Dataset extract –
@[simp] theorem State.logTxd_block (s : State) : (s.logTxd).block = s.block := rfl
@[simp] theorem State.logTxd_refused (s : State) : (s.logTxd).refused = s.refused := rfl
@[simp] theorem State.logTxd_answers (s : State) : (s.logTxd).answers = s.answers := rfl
@[simp] theorem State.logTxd_txdLog (s : State) : (s.logTxd).txdLog = s.block.txd :: s.txdLog := rfl
@[simp] theorem State.logTxd_draws (s : State) : (s.logTxd).draws = s.draws := rfl
@[simp] theorem State.logTxd_schedule (s : State) : (s.logTxd).schedule = s.schedule := rfl
@[simp] theorem State.logTxd_host (s : State) : (s.logTxd).host = s.host := rfl

@[simp] theorem State.placeWord_block (w : Word) (s : State) : (s.placeWord w).block = s.block := rfl
@[simp] theorem State.placeWord_refused (w : Word) (s : State) : (s.placeWord w).refused = s.refused := rfl
@[simp] theorem State.placeWord_answers (w : Word) (s : State) : (s.placeWord w).answers = s.answers := rfl
@[simp] theorem State.placeWord_txdLog (w : Word) (s : State) : (s.placeWord w).txdLog = s.txdLog := rfl
@[simp] theorem State.placeWord_draws (w : Word) (s : State) : (s.placeWord w).draws = s.draws := rfl
@[simp] theorem State.placeWord_schedule (w : Word) (s : State) : (s.placeWord w).schedule = .label w :: s.schedule := rfl
@[simp] theorem State.placeWord_host (w : Word) (s : State) : (s.placeWord w).host = s.host := rfl

@[simp] theorem State.enterHandler_block (src : Source) (body : List HostAct) (s : State) : (s.enterHandler src body).block = s.block := rfl
@[simp] theorem State.enterHandler_refused (src : Source) (body : List HostAct) (s : State) : (s.enterHandler src body).refused = s.refused := rfl
@[simp] theorem State.enterHandler_answers (src : Source) (body : List HostAct) (s : State) : (s.enterHandler src body).answers = s.answers := rfl
@[simp] theorem State.enterHandler_txdLog (src : Source) (body : List HostAct) (s : State) : (s.enterHandler src body).txdLog = s.txdLog := rfl
@[simp] theorem State.enterHandler_draws (src : Source) (body : List HostAct) (s : State) : (s.enterHandler src body).draws = s.draws := rfl
@[simp] theorem State.enterHandler_schedule (src : Source) (body : List HostAct) (s : State) : (s.enterHandler src body).schedule = s.schedule := rfl
@[simp] theorem State.enterHandler_host_txCb (src : Source) (body : List HostAct) (s : State) :
    (s.enterHandler src body).host.txCb = s.host.txCb := rfl
@[simp] theorem State.enterHandler_host_rxCb (src : Source) (body : List HostAct) (s : State) :
    (s.enterHandler src body).host.rxCb = s.host.rxCb := rfl
@[simp] theorem State.enterHandler_host_procs (src : Source) (body : List HostAct) (s : State) :
    (s.enterHandler src body).host.procs = s.host.procs := rfl
@[simp] theorem State.enterHandler_host_vars (src : Source) (body : List HostAct) (s : State) :
    (s.enterHandler src body).host.vars = s.host.vars := rfl
@[simp] theorem State.enterHandler_host_ledRx (src : Source) (body : List HostAct) (s : State) :
    (s.enterHandler src body).host.ledRx = s.host.ledRx := rfl
@[simp] theorem State.enterHandler_host_ledTimer (src : Source) (body : List HostAct) (s : State) :
    (s.enterHandler src body).host.ledTimer = s.host.ledTimer := rfl
@[simp] theorem State.enterHandler_host_inHandler (src : Source) (body : List HostAct) (s : State) :
    (s.enterHandler src body).host.inHandler = some src := rfl
@[simp] theorem State.enterHandler_host_handlerTodo (src : Source) (body : List HostAct) (s : State) :
    (s.enterHandler src body).host.handlerTodo = body := rfl
@[simp] theorem State.enterHandler_host_mainTodo (src : Source) (body : List HostAct) (s : State) :
    (s.enterHandler src body).host.mainTodo = s.host.mainTodo := rfl
@[simp] theorem State.enterHandler_host_handlerByte (src : Source) (body : List HostAct) (s : State) :
    (s.enterHandler src body).host.handlerByte = s.host.handlerByte := rfl
@[simp] theorem State.enterHandler_host_mainByte (src : Source) (body : List HostAct) (s : State) :
    (s.enterHandler src body).host.mainByte = s.host.mainByte := rfl
@[simp] theorem State.enterHandler_host_timerPending (src : Source) (body : List HostAct) (s : State) :
    (s.enterHandler src body).host.timerPending = (if src = .timer then s.host.timerPending - 1 else s.host.timerPending) := rfl
@[simp] theorem State.enterHandler_host_waiting (src : Source) (body : List HostAct) (s : State) :
    (s.enterHandler src body).host.waiting = false := rfl

@[simp] theorem State.leaveHandler_block (s : State) : (s.leaveHandler).block = s.block := rfl
@[simp] theorem State.leaveHandler_refused (s : State) : (s.leaveHandler).refused = s.refused := rfl
@[simp] theorem State.leaveHandler_answers (s : State) : (s.leaveHandler).answers = s.answers := rfl
@[simp] theorem State.leaveHandler_txdLog (s : State) : (s.leaveHandler).txdLog = s.txdLog := rfl
@[simp] theorem State.leaveHandler_draws (s : State) : (s.leaveHandler).draws = s.draws := rfl
@[simp] theorem State.leaveHandler_schedule (s : State) : (s.leaveHandler).schedule = s.schedule := rfl
@[simp] theorem State.leaveHandler_host_txCb (s : State) :
    (s.leaveHandler).host.txCb = s.host.txCb := rfl
@[simp] theorem State.leaveHandler_host_rxCb (s : State) :
    (s.leaveHandler).host.rxCb = s.host.rxCb := rfl
@[simp] theorem State.leaveHandler_host_procs (s : State) :
    (s.leaveHandler).host.procs = s.host.procs := rfl
@[simp] theorem State.leaveHandler_host_vars (s : State) :
    (s.leaveHandler).host.vars = s.host.vars := rfl
@[simp] theorem State.leaveHandler_host_ledRx (s : State) :
    (s.leaveHandler).host.ledRx = s.host.ledRx := rfl
@[simp] theorem State.leaveHandler_host_ledTimer (s : State) :
    (s.leaveHandler).host.ledTimer = s.host.ledTimer := rfl
@[simp] theorem State.leaveHandler_host_inHandler (s : State) :
    (s.leaveHandler).host.inHandler = none := rfl
@[simp] theorem State.leaveHandler_host_handlerTodo (s : State) :
    (s.leaveHandler).host.handlerTodo = [] := rfl
@[simp] theorem State.leaveHandler_host_mainTodo (s : State) :
    (s.leaveHandler).host.mainTodo = s.host.mainTodo := rfl
@[simp] theorem State.leaveHandler_host_handlerByte (s : State) :
    (s.leaveHandler).host.handlerByte = s.host.handlerByte := rfl
@[simp] theorem State.leaveHandler_host_mainByte (s : State) :
    (s.leaveHandler).host.mainByte = s.host.mainByte := rfl
@[simp] theorem State.leaveHandler_host_timerPending (s : State) :
    (s.leaveHandler).host.timerPending = s.host.timerPending := rfl
@[simp] theorem State.leaveHandler_host_waiting (s : State) :
    (s.leaveHandler).host.waiting = s.host.waiting := rfl

@[simp] theorem Block.raise_txbuf (c : FaultCode) (b : Block) : (b.raise c).txbuf = b.txbuf := rfl
@[simp] theorem Block.raise_rxbuf (c : FaultCode) (b : Block) : (b.raise c).rxbuf = b.rxbuf := rfl
@[simp] theorem Block.raise_hold (c : FaultCode) (b : Block) : (b.raise c).hold = b.hold := rfl
@[simp] theorem Block.raise_clksel (c : FaultCode) (b : Block) : (b.raise c).clksel = b.clksel := rfl
@[simp] theorem Block.raise_brlo (c : FaultCode) (b : Block) : (b.raise c).brlo = b.brlo := rfl
@[simp] theorem Block.raise_brhi (c : FaultCode) (b : Block) : (b.raise c).brhi = b.brhi := rfl
@[simp] theorem Block.raise_mod (c : FaultCode) (b : Block) : (b.raise c).mod = b.mod := rfl
@[simp] theorem Block.raise_rxie (c : FaultCode) (b : Block) : (b.raise c).rxie = b.rxie := rfl
@[simp] theorem Block.raise_txie (c : FaultCode) (b : Block) : (b.raise c).txie = b.txie := rfl
@[simp] theorem Block.raise_rxip (c : FaultCode) (b : Block) : (b.raise c).rxip = b.rxip := rfl
@[simp] theorem Block.raise_txip (c : FaultCode) (b : Block) : (b.raise c).txip = b.txip := rfl
@[simp] theorem Block.raise_txPhase (c : FaultCode) (b : Block) : (b.raise c).txPhase = b.txPhase := rfl
@[simp] theorem Block.raise_txBit (c : FaultCode) (b : Block) : (b.raise c).txBit = b.txBit := rfl
@[simp] theorem Block.raise_txCnt (c : FaultCode) (b : Block) : (b.raise c).txCnt = b.txCnt := rfl
@[simp] theorem Block.raise_rxPhase (c : FaultCode) (b : Block) : (b.raise c).rxPhase = b.rxPhase := rfl
@[simp] theorem Block.raise_rxBit (c : FaultCode) (b : Block) : (b.raise c).rxBit = b.rxBit := rfl
@[simp] theorem Block.raise_rxCnt (c : FaultCode) (b : Block) : (b.raise c).rxCnt = b.rxCnt := rfl
@[simp] theorem Block.raise_rxShift (c : FaultCode) (b : Block) : (b.raise c).rxShift = b.rxShift := rfl
@[simp] theorem Block.raise_rxPrev (c : FaultCode) (b : Block) : (b.raise c).rxPrev = b.rxPrev := rfl
@[simp] theorem Block.raise_rxUnread (c : FaultCode) (b : Block) : (b.raise c).rxUnread = b.rxUnread := rfl
@[simp] theorem Block.raise_faults (c : FaultCode) (b : Block) : (b.raise c).faults = b.faults.mark c := rfl

@[simp] theorem Block.clearFlags_txbuf (d : Byte) (b : Block) : (b.clearFlags d).txbuf = b.txbuf := rfl
@[simp] theorem Block.clearFlags_rxbuf (d : Byte) (b : Block) : (b.clearFlags d).rxbuf = b.rxbuf := rfl
@[simp] theorem Block.clearFlags_hold (d : Byte) (b : Block) : (b.clearFlags d).hold = b.hold := rfl
@[simp] theorem Block.clearFlags_clksel (d : Byte) (b : Block) : (b.clearFlags d).clksel = b.clksel := rfl
@[simp] theorem Block.clearFlags_brlo (d : Byte) (b : Block) : (b.clearFlags d).brlo = b.brlo := rfl
@[simp] theorem Block.clearFlags_brhi (d : Byte) (b : Block) : (b.clearFlags d).brhi = b.brhi := rfl
@[simp] theorem Block.clearFlags_mod (d : Byte) (b : Block) : (b.clearFlags d).mod = b.mod := rfl
@[simp] theorem Block.clearFlags_rxie (d : Byte) (b : Block) : (b.clearFlags d).rxie = b.rxie := rfl
@[simp] theorem Block.clearFlags_txie (d : Byte) (b : Block) : (b.clearFlags d).txie = b.txie := rfl
@[simp] theorem Block.clearFlags_rxip (d : Byte) (b : Block) : (b.clearFlags d).rxip = (b.rxip && !d[0]) := rfl
@[simp] theorem Block.clearFlags_txip (d : Byte) (b : Block) : (b.clearFlags d).txip = (b.txip && !d[1]) := rfl
@[simp] theorem Block.clearFlags_txPhase (d : Byte) (b : Block) : (b.clearFlags d).txPhase = b.txPhase := rfl
@[simp] theorem Block.clearFlags_txBit (d : Byte) (b : Block) : (b.clearFlags d).txBit = b.txBit := rfl
@[simp] theorem Block.clearFlags_txCnt (d : Byte) (b : Block) : (b.clearFlags d).txCnt = b.txCnt := rfl
@[simp] theorem Block.clearFlags_rxPhase (d : Byte) (b : Block) : (b.clearFlags d).rxPhase = b.rxPhase := rfl
@[simp] theorem Block.clearFlags_rxBit (d : Byte) (b : Block) : (b.clearFlags d).rxBit = b.rxBit := rfl
@[simp] theorem Block.clearFlags_rxCnt (d : Byte) (b : Block) : (b.clearFlags d).rxCnt = b.rxCnt := rfl
@[simp] theorem Block.clearFlags_rxShift (d : Byte) (b : Block) : (b.clearFlags d).rxShift = b.rxShift := rfl
@[simp] theorem Block.clearFlags_rxPrev (d : Byte) (b : Block) : (b.clearFlags d).rxPrev = b.rxPrev := rfl
@[simp] theorem Block.clearFlags_rxUnread (d : Byte) (b : Block) : (b.clearFlags d).rxUnread = b.rxUnread := rfl
@[simp] theorem Block.clearFlags_faults (d : Byte) (b : Block) : (b.clearFlags d).faults = b.faults := rfl
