/-! ### Decoding, each word written out from R57 -/

theorem test_decode_rdData : decode 0b00_000_000_00000000#16 = .ok .rdData := rfl
theorem test_decode_rdCtl : decode 0b00_000_001_00000000#16 = .ok .rdCtl := rfl
theorem test_decode_rdBrlo : decode 0b00_000_010_00000000#16 = .ok .rdBrlo := rfl
theorem test_decode_rdBrhi : decode 0b00_000_011_00000000#16 = .ok .rdBrhi := rfl
theorem test_decode_rdMod : decode 0b00_000_100_00000000#16 = .ok .rdMod := rfl
theorem test_decode_rdIe : decode 0b00_000_101_00000000#16 = .ok .rdIe := rfl
theorem test_decode_rdIp : decode 0b00_000_110_00000000#16 = .ok .rdIp := rfl
theorem test_decode_rdRsvd : decode 0b00_000_111_00000000#16 = .ok .rdRsvd := rfl
theorem test_decode_wrData : decode 0b01_000_000_01000001#16 = .ok (.wrData 0x41#8) := rfl
theorem test_decode_wrCtl : decode 0b01_000_001_00000010#16 = .ok (.wrCtl 0x02#8) := rfl
theorem test_decode_wrBrlo : decode 0b01_000_010_00101001#16 = .ok (.wrBrlo 0x29#8) := rfl
theorem test_decode_wrBrhi : decode 0b01_000_011_10000000#16 = .ok (.wrBrhi 0x80#8) := rfl
theorem test_decode_wrMod : decode 0b01_000_100_01101101#16 = .ok (.wrMod 0x6D#8) := rfl
theorem test_decode_wrIe : decode 0b01_000_101_00000011#16 = .ok (.wrIe 0x03#8) := rfl
theorem test_decode_wrIp : decode 0b01_000_110_00000001#16 = .ok (.wrIp 0x01#8) := rfl
theorem test_decode_wrRsvd : decode 0b01_000_111_10101011#16 = .ok (.wrRsvd 0xAB#8) := rfl
theorem test_decode_tick : decode 0b10_000_000_00000001#16 = .ok (.tick true) := rfl
theorem test_decode_reset : decode 0b11_000_000_00000000#16 = .ok .reset := rfl

/-- The host's entry to the decoder numbers bits as the table does. -/
theorem test_decodeTableWord : decodeTableWord 16 0x40FF = some (.wrData 0xFF#8) ∧ decodeTableWord 16 0x0601 = none := by
  decide

/-! ### Well-formedness: an ill-formed term for each check (vectors of 95_test_vectors.md 2.1) -/

theorem test_wf_refuses_read : Word.wf 0x0001#16 = false ∧ Word.wf 0x0800#16 = false := by decide
theorem test_wf_refuses_write : Word.wf 0x4800#16 = false ∧ Word.wf 0x7F00#16 = false := by decide
theorem test_wf_refuses_tick : Word.wf 0x8002#16 = false ∧ Word.wf 0x8100#16 = false := by decide
theorem test_wf_refuses_reset : Word.wf 0xC001#16 = false ∧ Word.wf 0xFFFF#16 = false := by decide
theorem test_wf_refuses_asm_register : (AsmLine.rd (.num 8) none).wf = false ∧ (AsmLine.wr (.num 8) 0).wf = false := by
  decide
theorem test_wf_refuses_asm_number : (AsmLine.wr (.name .ie) 256).wf = false ∧ (AsmLine.tick 2).wf = false ∧
    (AsmLine.rd (.name .data) (some 256)).wf = false ∧ (AsmLine.ticks 1 2).wf = false ∧
    (AsmLine.frame 256).wf = false := by decide
theorem test_wf_refuses_divisor : (DriverOp.init 2 0 false).wf = false ∧ (DriverOp.init 3 0 false).wf = true := by decide

/-! ### Steps of the labels -/

/-- V1. -/
theorem test_rdCtl : after .rdCtl State.reset (·.answers == [0x01#8]) = true := by decide
/-- V1. -/
theorem test_rdIp : after .rdIp State.reset (·.answers == [0x02#8]) = true := by decide
/-- V9, read back. -/
theorem test_rdIe : after .rdIe (withBlock fun b => { b with rxie := true, txie := true }) (·.answers == [0x03#8]) = true := by
  decide
/-- V4. -/
theorem test_rdBrlo : after .rdBrlo (withBlock fun b => { b with brlo := 0x29, brhi := 0x01 }) (·.answers == [0x29#8]) = true := by
  decide
/-- V4. -/
theorem test_rdBrhi : after .rdBrhi (withBlock fun b => { b with brlo := 0x29, brhi := 0x01 }) (·.answers == [0x01#8]) = true := by
  decide
/-- V17. -/
theorem test_rdMod : after .rdMod (withBlock fun b => { b with mod := 0x4A }) (·.answers == [0x4A#8]) = true := by decide
/-- V11. -/
theorem test_rdRsvd : after .rdRsvd s3 (·.answers == [0x00#8]) = true := by decide
/-- D7: the byte is answered, rx_unread falls, RXIP stays. -/
theorem test_rdData : after .rdData
    (withBlock fun b => { b with rxbuf := some 0x41#8, rxUnread := true, rxip := true })
    (fun t => t.answers == [0x41#8] && !t.block.rxUnread && t.block.rxip) = true := by decide
/-- V3. -/
theorem test_wrCtl_in_hold : after (.wrCtl 0xFF#8) State.reset
    (fun t => t.block.ctlByte == 0x03#8 && t.block.ipByte == 0x02#8) = true := by decide
/-- V14. -/
theorem test_wrCtl_illegal_release : after (.wrCtl 0x00#8) State.reset
    (fun t => t.block.ctlByte == 0x00#8 && t.block.faults == ⟨false, false, true⟩) = true := by decide
/-- V6: ignored while HOLD = 0. -/
theorem test_wrBrlo_running : after (.wrBrlo 0x05#8) s3 (·.block.brlo == 0x03#8) = true := by decide
/-- V5, read as BR. -/
theorem test_wrBrhi_in_hold : after (.wrBrhi 0xFF#8) (withBlock fun b => { b with brlo := 0xFF })
    (·.block.br == 65535#16) = true := by decide
/-- V6. -/
theorem test_wrMod_running : after (.wrMod 0xFF#8) s3 (·.block.mod == 0x00#8) = true := by decide
/-- V9: irq_tx at once, TXIP being 1 after reset. -/
theorem test_wrIe : after (.wrIe 0xFF#8) State.reset
    (fun t => t.block.ieByte == 0x03#8 && t.block.irqTx && !t.block.irqRx) = true := by decide
/-- The example of R83: with IP = 0x03, WR IP 0x01 gives 0x02. -/
theorem test_wrIp : after (.wrIp 0x01#8) (withBlock fun b => { b with rxip := true }) (·.block.ipByte == 0x02#8) = true := by
  decide
/-- V11. -/
theorem test_wrRsvd : after (.wrRsvd 0xFF#8) State.reset (· == State.reset) = true := by decide
/-- D2. -/
theorem test_wrData_idle : after (.wrData 0x41#8) s3
    (fun t => t.block.txbuf == 0x41#8 && t.block.txPhase == .wait && t.block.txd && t.block.ipByte == 0x00#8) = true := by
  decide
/-- D5: busy in bit-time 1, the line shows d0 of 0x42 at once and the marker is set. -/
theorem test_wrData_busy : after (.wrData 0x42#8) (s3Tx 0x41 1 1)
    (fun t => !t.block.txd && t.block.txBit == 1#4 && t.block.faults == ⟨true, false, false⟩) = true := by decide
/-- The example of R94: from Wait the start bit begins. -/
theorem test_tick_starts_frame :
    after (.tick true) { s3 with block := { s3.block with txbuf := 0x41, txPhase := .wait } }
      (fun t => t.block.txPhase == .bit && t.block.txBit == 0#4 && t.block.txCnt == 0#16 && !t.block.txd) = true := by
  decide
/-- T5: the stop sample sees 0 and still delivers. -/
theorem test_tick_delivers : after (.tick false) (s3Rx 9 0 0xA5)
    (fun t => t.block.rxbuf == some 0xA5#8 && t.block.ipByte == 0x01#8 && t.block.faults == Faults.empty) = true := by
  decide
/-- X2 and X3: RESET keeps RXBUF and the markers. -/
theorem test_reset : after .reset
    { s3 with block := { s3.block with rxbuf := some 0x41#8, faults := ⟨true, false, false⟩ } }
    (fun t => t.block.rxbuf == some 0x41#8 && t.block.faults == ⟨true, false, false⟩ && t.block.ctlByte == 0x01#8 &&
      t.block.ipByte == 0x02#8) = true := by decide
/-- R133: after a refused word the mark is set and the block is unchanged. -/
theorem test_ill_formed_word :
    (nextOf (step (s3.withFetchWord 16 0x0601))).any (fun t => t.refused && t.block == s3.block) = true := by decide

Problem details – From the records above, transcribe exactly the run of lines that opens with the line holding "body).txdLog = s.txdLog := rfl" and closes with the line holding "(s.enterHandler src body).host.vars", both included.

Answer section –
@[simp] theorem State.enterHandler_txdLog (src : Source) (body : List HostAct) (s : State) : (s.enterHandler src body).txdLog = s.txdLog := rfl
@[simp] theorem State.enterHandler_draws (src : Source) (body : List HostAct) (s : State) : (s.enterHandler src body).draws = s.draws := rfl
@[simp] theorem State.enterHandler_schedule (src : Source) (body : List HostAct) (s : State) : (s.enterHandler src body).schedule = s.schedule := rfl
@[simp] theorem State.enterHandler_host_txCb (src : Source) (body : List HostAct) (s : State) :
    (s.enterHandler src body).host.txCb = s.host.txCb := rfl
@[simp] theorem State.enterHandler_host_rxCb (src : Source) (body : List HostAct) (s : State) :
    (s.enterHandler src body).host.rxCb = s.host.rxCb := rfl
@[simp] theorem State.enterHandler_host_procs (src : Source) (body : List HostAct) (s : State) :
    (s.enterHandler src body).host.procs = s.host.procs := rfl
@[simp] theorem State.enterHandler_host_vars (src : Source) (body : List HostAct) (s : State) :
    (s.enterHandler src body).host.vars = s.host.vars := rfl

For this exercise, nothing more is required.